California senator Kamala Harris has unveiled a new plan to close the gender-pay gap.

Under Harris’s proposal, companies with 100 or more employees would have to report pay differentials between men and women, controlling for “differences in job titles, experience, and performance.” If they could not show that men and women were paid the same after factoring these controls in, they would be fined 1 percent of profits for every 1 percent gap in pay.

This “solution,” at one level, is curious. The statistic on which widely reported claims of a “gender pay gap” are based — that full-time female workers are paid only about 80 percent of what full-time male workers make — doesn’t account for job types, experience, or performance. In that sense, Harris’s legislation recognizes that such metrics are meaningless or, at least, too crude. But that means there’s also no reason to think that beefing up “equal pay for equal work” legislation by putting the presumption of compliance onto employers will close the headline rate everyone discusses.

In short, Harris’s plan does not really target the “gender pay gap” at all. It attempts to further stamp out gender pay discrimination by “policing at the elbow.” That aim will have fewer opponents. Yet the truth is, more factors than she accounts for determine wages.

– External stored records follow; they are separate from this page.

/-- Doorbells are accepted or counted by the checks of their ring: clauses 0, 1, 2, 3, 4, 5, 6, 7, 8, 9. -/
theorem witness_DoorbellsAreChecked_a :
    (∃ (s : State), ∃ (inst : Nat), ∃ (ring : Nat), ∃ (value : Nat), s.slicesUp = true ∧ s.inRecovery inst ring = false ∧ ring < 4096 ∧ s.instType inst ≠ 4 ∧ s.anchorBinding inst = none ∧ ∃ (k : Nat), ∃ (q : Nat), s.findSr inst ring = some (k, q) ∧ k < 4 ∧ q < 8192 ∧ s.srState k q ≠ stActive) ∧
    (∃ (s : State), ∃ (inst : Nat), ∃ (ring : Nat), ∃ (value : Nat), s.slicesUp = true ∧ s.inRecovery inst ring = false ∧ ring < 4096 ∧ s.instType inst ≠ 4 ∧ s.anchorBinding inst = none ∧ ∃ (k : Nat), ∃ (q : Nat), s.findSr inst ring = some (k, q) ∧ k < 4 ∧ q < 8192 ∧ s.srState k q = stActive ∧ 2 ^ s.srLog k q < extDiff (s.srLog k q) (value % 2 ^ (s.srLog k q + 1)) (s.fld (F.SR_HEAD k q))) ∧
    (∃ (s : State), ∃ (inst : Nat), ∃ (ring : Nat), ∃ (value : Nat), s.slicesUp = true ∧ s.inRecovery inst ring = false ∧ ring < 4096 ∧ s.instType inst ≠ 4 ∧ s.anchorBinding inst = none ∧ ∃ (k : Nat), ∃ (q : Nat), s.findSr inst ring = some (k, q) ∧ k < 4 ∧ q < 8192 ∧ s.srState k q = stActive ∧ extDiff (s.srLog k q) (value % 2 ^ (s.srLog k q + 1)) (s.fld (F.SR_HEAD k q)) ≤ 2 ^ s.srLog k q ∧ extDiff (s.srLog k q) (value % 2 ^ (s.srLog k q + 1)) (s.fld (F.SR_HEAD k q)) < extDiff (s.srLog k q) (s.fld (F.SR_TAIL k q)) (s.fld (F.SR_HEAD k q))) ∧
    (∃ (s : State), ∃ (inst : Nat), ∃ (ring : Nat), ∃ (value : Nat), s.slicesUp = true ∧ s.inRecovery inst ring = false ∧ ring < 4096 ∧ s.instType inst ≠ 4 ∧ s.anchorBinding inst = none ∧ ∃ (k : Nat), ∃ (q : Nat), s.findSr inst ring = some (k, q) ∧ k < 4 ∧ q < 8192 ∧ s.srState k q = stActive ∧ extDiff (s.srLog k q) (value % 2 ^ (s.srLog k q + 1)) (s.fld (F.SR_HEAD k q)) ≤ 2 ^ s.srLog k q ∧ extDiff (s.srLog k q) (value % 2 ^ (s.srLog k q + 1)) (s.fld (F.SR_HEAD k q)) = extDiff (s.srLog k q) (s.fld (F.SR_TAIL k q)) (s.fld (F.SR_HEAD k q))) ∧
    (∃ (s : State), ∃ (inst : Nat), ∃ (ring : Nat), ∃ (value : Nat), s.slicesUp = true ∧ s.inRecovery inst ring = false ∧ ring < 4096 ∧ s.instType inst ≠ 4 ∧ s.anchorBinding inst = none ∧ ∃ (k : Nat), ∃ (q : Nat), s.findSr inst ring = some (k, q) ∧ k < 4 ∧ q < 8192 ∧ s.srState k q = stActive ∧ s.srLog k q ≤ 16 ∧ extDiff (s.srLog k q) (value % 2 ^ (s.srLog k q + 1)) (s.fld (F.SR_HEAD k q)) ≤ 2 ^ s.srLog k q ∧ extDiff (s.srLog k q) (s.fld (F.SR_TAIL k q)) (s.fld (F.SR_HEAD k q)) < extDiff (s.srLog k q) (value % 2 ^ (s.srLog k q + 1)) (s.fld (F.SR_HEAD k q))) ∧
    (∃ (s : State), ∃ (inst : Nat), ∃ (ring : Nat), ∃ (value : Nat), s.slicesUp = true ∧ s.inRecovery inst ring = false ∧ ring < 4096 ∧ s.instType inst ≠ 4 ∧ s.anchorBinding inst = none ∧ ∃ (k : Nat), ∃ (c : Nat), s.findCr inst ring = some (k, c) ∧ k < 4 ∧ c < 4096 ∧ (s.crState k c ≠ stActive ∨ extDiff (s.crLog k c) (s.fld (F.CR_TAIL k c)) (s.fld (F.CR_HEAD k c)) < extDiff (s.crLog k c) (s.fld (F.CR_TAIL k c)) (value % 2 ^ (s.crLog k c + 1)))) ∧
    (∃ (s : State), ∃ (inst : Nat), ∃ (ring : Nat), ∃ (value : Nat), s.slicesUp = true ∧ s.inRecovery inst ring = false ∧ ring < 4096 ∧ s.instType inst ≠ 4 ∧ s.anchorBinding inst = none ∧ ∃ (k : Nat), ∃ (c : Nat), s.findCr inst ring = some (k, c) ∧ k < 4 ∧ c < 4096 ∧ s.crState k c = stActive ∧ value % 2 ^ (s.crLog k c + 1) = s.fld (F.CR_HEAD k c)) ∧
    (∃ (s : State), ∃ (inst : Nat), ∃ (ring : Nat), ∃ (value : Nat), s.slicesUp = true ∧ s.inRecovery inst ring = false ∧ ring < 4096 ∧ s.instType inst ≠ 4 ∧ s.anchorBinding inst = none ∧ ∃ (k : Nat), ∃ (c : Nat), s.findCr inst ring = some (k, c) ∧ k < 4 ∧ c < 4096 ∧ s.crState k c = stActive ∧ s.crLog k c ≤ 16 ∧ value % 2 ^ (s.crLog k c + 1) ≠ s.fld (F.CR_HEAD k c) ∧ extDiff (s.crLog k c) (s.fld (F.CR_TAIL k c)) (value % 2 ^ (s.crLog k c + 1)) ≤ extDiff (s.crLog k c) (s.fld (F.CR_TAIL k c)) (s.fld (F.CR_HEAD k c)) ∧ (s.crx k c).held = [] ∧ s.boundSrs k c = [] ∧ extDiff (s.crLog k c) (s.fld (F.CR_TAIL k c)) (value % 2 ^ (s.crLog k c + 1)) < 2 ^ s.crLog k c) ∧
    (∃ (s : State), ∃ (inst : Nat), ∃ (ring : Nat), ∃ (value : Nat), s.slicesUp = true ∧ s.inRecovery inst ring = false ∧ ring < 4096 ∧ s.instType inst ≠ 4 ∧ s.anchorBinding inst = none ∧ ∃ (k : Nat), ∃ (c : Nat), s.findCr inst ring = some (k, c) ∧ k < 4 ∧ c < 4096 ∧ s.crState k c = stActive ∧ s.crLog k c ≤ 16 ∧ value % 2 ^ (s.crLog k c + 1) ≠ s.fld (F.CR_HEAD k c) ∧ extDiff (s.crLog k c) (s.fld (F.CR_TAIL k c)) (value % 2 ^ (s.crLog k c + 1)) ≤ extDiff (s.crLog k c) (s.fld (F.CR_TAIL k c)) (s.fld (F.CR_HEAD k c)) ∧ extDiff (s.crLog k c) (s.fld (F.CR_TAIL k c)) (value % 2 ^ (s.crLog k c + 1)) < 2 ^ s.crLog k c ∧ ∃ (e : Compl), (s.crx k c).held = [e] ∧ ∃ (s1 : State), ((s.linkBusy (s.instLink inst)).wakeSlice k).setFld (F.CR_HEAD k c) (value % 2 ^ (s.crLog k c + 1)) = s1 ∧ ∃ (s2 : State), ∃ (a : List Byte), s1.dmaWrite k (s.crInst k c) (s.fld (F.CR_BASE k c) * 4096 + 16 * extSlot (s.crLog k c) (s.fld (F.CR_TAIL k c))) (s1.classOp 0 e.cls e.begun) (e.bytes true (s.crLog k c) (s.fld (F.CR_TAIL k c))) = (s2, DmaRes.ok a) ∧ True) ∧
    (∃ (s : State), ∃ (inst : Nat), ∃ (ring : Nat), ∃ (value : Nat), s.slicesUp = true ∧ s.inRecovery inst ring = false ∧ (4096 ≤ ring ∨ s.instType inst = 4)) :=
  ⟨⟨doorbellsAreChecked_0_s, 0, 0, 0, chk (dA inferInstance (dA inferInstance (dA inferInstance (dA inferInstance (dA inferInstance (dSome2 fun _ _ => inferInstance)))))) (by decide +kernel)⟩,
   ⟨wRing, 0, 0, 66, chk (dA inferInstance (dA inferInstance (dA inferInstance (dA inferInstance (dA inferInstance (dSome2 fun _ _ => inferInstance)))))) (by decide +kernel)⟩,
   ⟨doorbellsAreChecked_2_s, 0, 0, 3, chk (dA inferInstance (dA inferInstance (dA inferInstance (dA inferInstance (dA inferInstance (dSome2 fun _ _ => inferInstance)))))) (by decide +kernel)⟩,
   ⟨wRing, 0, 0, 0, chk (dA inferInstance (dA inferInstance (dA inferInstance (dA inferInstance (dA inferInstance (dSome2 fun _ _ => inferInstance)))))) (by decide +kernel)⟩,
   ⟨wRing, 0, 0, 1, chk (dA inferInstance (dA inferInstance (dA inferInstance (dA inferInstance (dA inferInstance (dSome2 fun _ _ => inferInstance)))))) (by decide +kernel)⟩,
   ⟨doorbellsAreChecked_5_s, 0, 0, 1, chk (dA inferInstance (dA inferInstance (dA inferInstance (dA inferInstance (dA inferInstance (dSome2 fun _ _ => inferInstance)))))) (by decide +kernel)⟩,
   ⟨doorbellsAreChecked_6_s, 0, 0, 0, chk (dA inferInstance (dA inferInstance (dA inferInstance (dA inferInstance (dA inferInstance (dSome2 fun _ _ => inferInstance)))))) (by decide +kernel)⟩,
   ⟨doorbellsAreChecked_7_s, 0, 0, 3, chk (dA inferInstance (dA inferInstance (dA inferInstance (dA inferInstance (dA inferInstance (dSome2 fun _ _ => inferInstance)))))) (by decide +kernel)⟩,
   ⟨doorbellsAreChecked_8_s, 0, 0, 4, chk (dA inferInstance (dA inferInstance (dA inferInstance (dA inferInstance (dA inferInstance (dSome2 fun _ _ => (dA inferInstance (dA inferInstance (dA inferInstance (dA inferInstance (dA inferInstance (dA inferInstance (dA inferInstance (dCC fun _ => (dVar fun _ => (dOkD fun _ _ => inferInstance)))))))))))))))) (by decide +kernel)⟩,
   ⟨w1 wRing (F.SR_STATE_STATE 0 0) 2, 0, 4096, 0, by decide +kernel⟩⟩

Her legislation would create significant compliance costs and avoidance strategies, lead to potential surpluses and shortages of workers, and could even hurt women who currently enjoy flexible working arrangements.

To see why, consider the Game of Thrones cast. Playing each character really constitutes a different “job.” The company producing the show could easily argue it has no pay gap at all then, in a literal sense, even before collecting any information. Yet suppose there were two extras running from Drogon in King’s Landing in that penultimate episode — one male and one female — with the same role, number of lines, screen time, and measurable prior experience. There still might be good reasons why they could command different pay rates.